I know it's a tough decision, but if you do decide to transfer it, bear in mind that the net transfer value will be below £70k after deducting the IFA costs.1 -
Thank you Dazed and Confused + Audaxer. I have regularly checked my state pension prediction on gov.uk and have worked out my figures on the prediction. Doesn't say anything on my annual Royal London statement as to whether the GAR is index linked or not, be worth a phone call but I don't think even an index linked element would sway me from my preferred course. if I could possibly bring it to fruition. IFA costs would be a choker lol, but not so much as turning my toes up at 75 and leaving Royal London with a windfall.
Regards to you all1 -
Fife59 said:Thank you Dazed and Confused + Audaxer. I have regularly checked my state pension prediction on gov.uk and have worked out my figures on the prediction. Doesn't say anything on my annual Royal London statement as to whether the GAR is index linked or not, be worth a phone call but I don't think even an index linked element would sway me from my preferred course. if I could possibly bring it to fruition. IFA costs would be a choker lol, but not so much as turning my toes up at 75 and leaving Royal London with a windfall.
Regards to you all
For example if you were to buy an annuity for life with a lump sum, then £100K should get you at least £5K pa , maybe a bit more . However if it was inflation linked you would be looking at less than £3kpa
so much as turning my toes up at 75 and leaving Royal London with a windfall.

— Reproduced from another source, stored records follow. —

/-- What a merge of a pool of two or more does (R95): the last and the second to last node of the order are joined. -/
theorem mergeOnce_spec {t : Tree} (hp : 2 ≤ t.pool.length) :
    ∃ a b, pick t.pool = some a ∧ pick (t.pool.filter (fun c => c.2 != a.2)) = some b ∧
      a ∈ t.pool ∧ b ∈ t.pool ∧ a.2 ≠ b.2 ∧ mergeOnce t = t.join a b := by
  cases ha : pick t.pool with
  | none => rw [pick_eq_none.1 ha] at hp; simp at hp
  | some a =>
    have ham := (pick_spec ha).1
    have perm := pool_perm_cons (pool_rising t) ham
    cases hb : pick (t.pool.filter (fun c => c.2 != a.2)) with
    | none =>
      rw [pick_eq_none.1 hb] at perm
      have := perm.length_eq
      simp at this; omega
    | some b =>
      have hbm := (pick_spec hb).1
      simp only [List.mem_filter, bne_iff_ne, ne_eq] at hbm
      exact ⟨a, b, rfl, hb, ham, hbm.1, fun h => hbm.2 h.symm, by simp only [mergeOnce, ha, hb]⟩

/-! ### The leaf scan (R91) -/

/-- The symbols below `n` that have a leaf, in ascending order. -/
def alphabetBelow (ft : Vector Count 256) (n : Nat) : List Byte :=
  ((List.range n).map (BitVec.ofNat 8)).filter (fun b => entry ft b != 0#32)

theorem alphabetBelow_succ (ft : Vector Count 256) (n : Nat) :
    alphabetBelow ft (n + 1) = alphabetBelow ft n ++
      (if entry ft (BitVec.ofNat 8 n) = 0#32 then [] else [BitVec.ofNat 8 n]) := by
  simp only [alphabetBelow, List.range_succ, List.map_append, List.filter_append, List.map_singleton]
  congr 1
  by_cases h : entry ft (BitVec.ofNat 8 n) = 0#32 <;> simp [h]

theorem mem_alphabetBelow {ft : Vector Count 256} {n : Nat} (hn : n ≤ 256) {b : Byte} :
    b ∈ alphabetBelow ft n ↔ b.toNat < n ∧ entry ft b ≠ 0#32 := by
  simp only [alphabetBelow, List.mem_filter, List.mem_map, List.mem_range, bne_iff_ne, ne_eq, and_congr_left_iff]
  intro _
  constructor
  · rintro ⟨i, hi, rfl⟩
    rw [ofNat_toNat8 i (by omega)]; exact hi
  · intro h; exact ⟨b.toNat, h, by simp⟩

theorem alphabetBelow_nodup (ft : Vector Count 256) {n : Nat} (hn : n ≤ 256) : (alphabetBelow ft n).Nodup := by
  refine List.Nodup.filter _ ?_
  refine List.Nodup.map_on ?_ List.nodup_range
  intro i hi j hj e
  have := congrArg BitVec.toNat e
  simp only [List.mem_range] at hi hj
  rwa [ofNat_toNat8 i (by omega), ofNat_toNat8 j (by omega)] at this

theorem alphabetBelow_length_le (ft : Vector Count 256) (n : Nat) : (alphabetBelow ft n).length ≤ n := by
  refine (List.length_filter_le _ _).trans ?_
  simp

theorem alphabet_length_le (ft : Vector Count 256) : (alphabet ft).length ≤ 256 := alphabetBelow_length_le ft 256

theorem alphabet_nodup (ft : Vector Count 256) : (alphabet ft).Nodup := alphabetBelow_nodup ft le_rfl

/-- What the scan of the symbols below `n` has made: their leaves in order, and `LEAF` (R91). -/
theorem scanLeaves_spec (ft : Vector Count 256) (n : Nat) (hn : n ≤ 256) :
    let t := scanLeaves ft n
    t.node = (alphabetBelow ft n).map (leafNode ft) ∧ t.ncount.toNat = (alphabetBelow ft n).length ∧ t.root = NIL ∧
    ∀ b, entry t.leaf b =
      if b ∈ alphabetBelow ft n then BitVec.ofNat 9 ((alphabetBelow ft n).idxOf b) else NIL := by
  induction n with
  | zero => simp [scanLeaves, Tree.released, alphabetBelow]
  | succ n ih =>
    obtain ⟨h1, h2, h3, h4⟩ := ih (by omega)
    have hle := alphabetBelow_length_le ft n
    simp only [scanLeaves, addLeaf, alphabetBelow_succ]
    split
    · rename_i hz
      simp only [List.append_nil]
      exact ⟨h1, h2, h3, h4⟩
    · rename_i hz
      have hcount : (scanLeaves ft n).ncount.toNat = (scanLeaves ft n).node.length := by rw [h1, h2]; simp
      have hlen : (scanLeaves ft n).node.length < 511 := by rw [h1]; simp; omega
      refine ⟨by simp [Tree.push, h1], ?_, h3, ?_⟩
      · have := push_count (leafNode ft (BitVec.ofNat 8 n)) hcount hlen
        simpa [Tree.push, h1] using this
      · intro b
        simp only [entry_setEntry, h4, (next_eq hcount hlen).1, h1, List.length_map]
        have hnot : BitVec.ofNat 8 n ∉ alphabetBelow ft n := by
          rw [mem_alphabetBelow (by omega), ofNat_toNat8 n (by omega)]; omega
        by_cases hb : b = BitVec.ofNat 8 n
        · subst hb
          simp [List.idxOf_append, hnot]
        · by_cases hm : b ∈ alphabetBelow ft n <;> simp [hb, hm, List.idxOf_append]

theorem alphabet_eq (ft : Vector Count 256) : alphabet ft = alphabetBelow ft 256 := rfl

/-- The leaf of every symbol at its place in the alphabet, a parent apart. -/
theorem scanLeaves_all (ft : Vector Count 256) :
    (scanLeaves ft 256).node = (alphabet ft).map (leafNode ft) ∧
    (scanLeaves ft 256).ncount.toNat = (alphabet ft).length ∧
    ∀ b, entry (scanLeaves ft 256).leaf b =
      if b ∈ alphabet ft then BitVec.ofNat 9 ((alphabet ft).idxOf b) else NIL := by
  obtain ⟨h1, h2, -, h4⟩ := scanLeaves_spec ft 256 le_rfl
  exact ⟨h1, h2, h4⟩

Or you might live to 95 and they would be out of pocket .0 -
its been a few years since I have seen an ex CIS protected rights plan with GARs but I have seen several over the years. They paid the GAR on the former protected rights on the same basis as protected rights had to be paid. i.e. 50% spouse and RPI. So, the figures mentioned on this thread likely match that.
Royal London no longer do the annuity in-house. They use Just [Retirement]. If the Just annuity is lower than the GAR, Royal London uplift the fund value to meet the GAR. I did one recently that was non-protected rights and wanted different terms to the default and RL used the base figure and adjusted it pro-rata to reflect the revised requirements. So, it was still higher than an open market rate. That was a Talisman plan though. It is possible that RL will work the same basis on the ex CIS plans with GARs.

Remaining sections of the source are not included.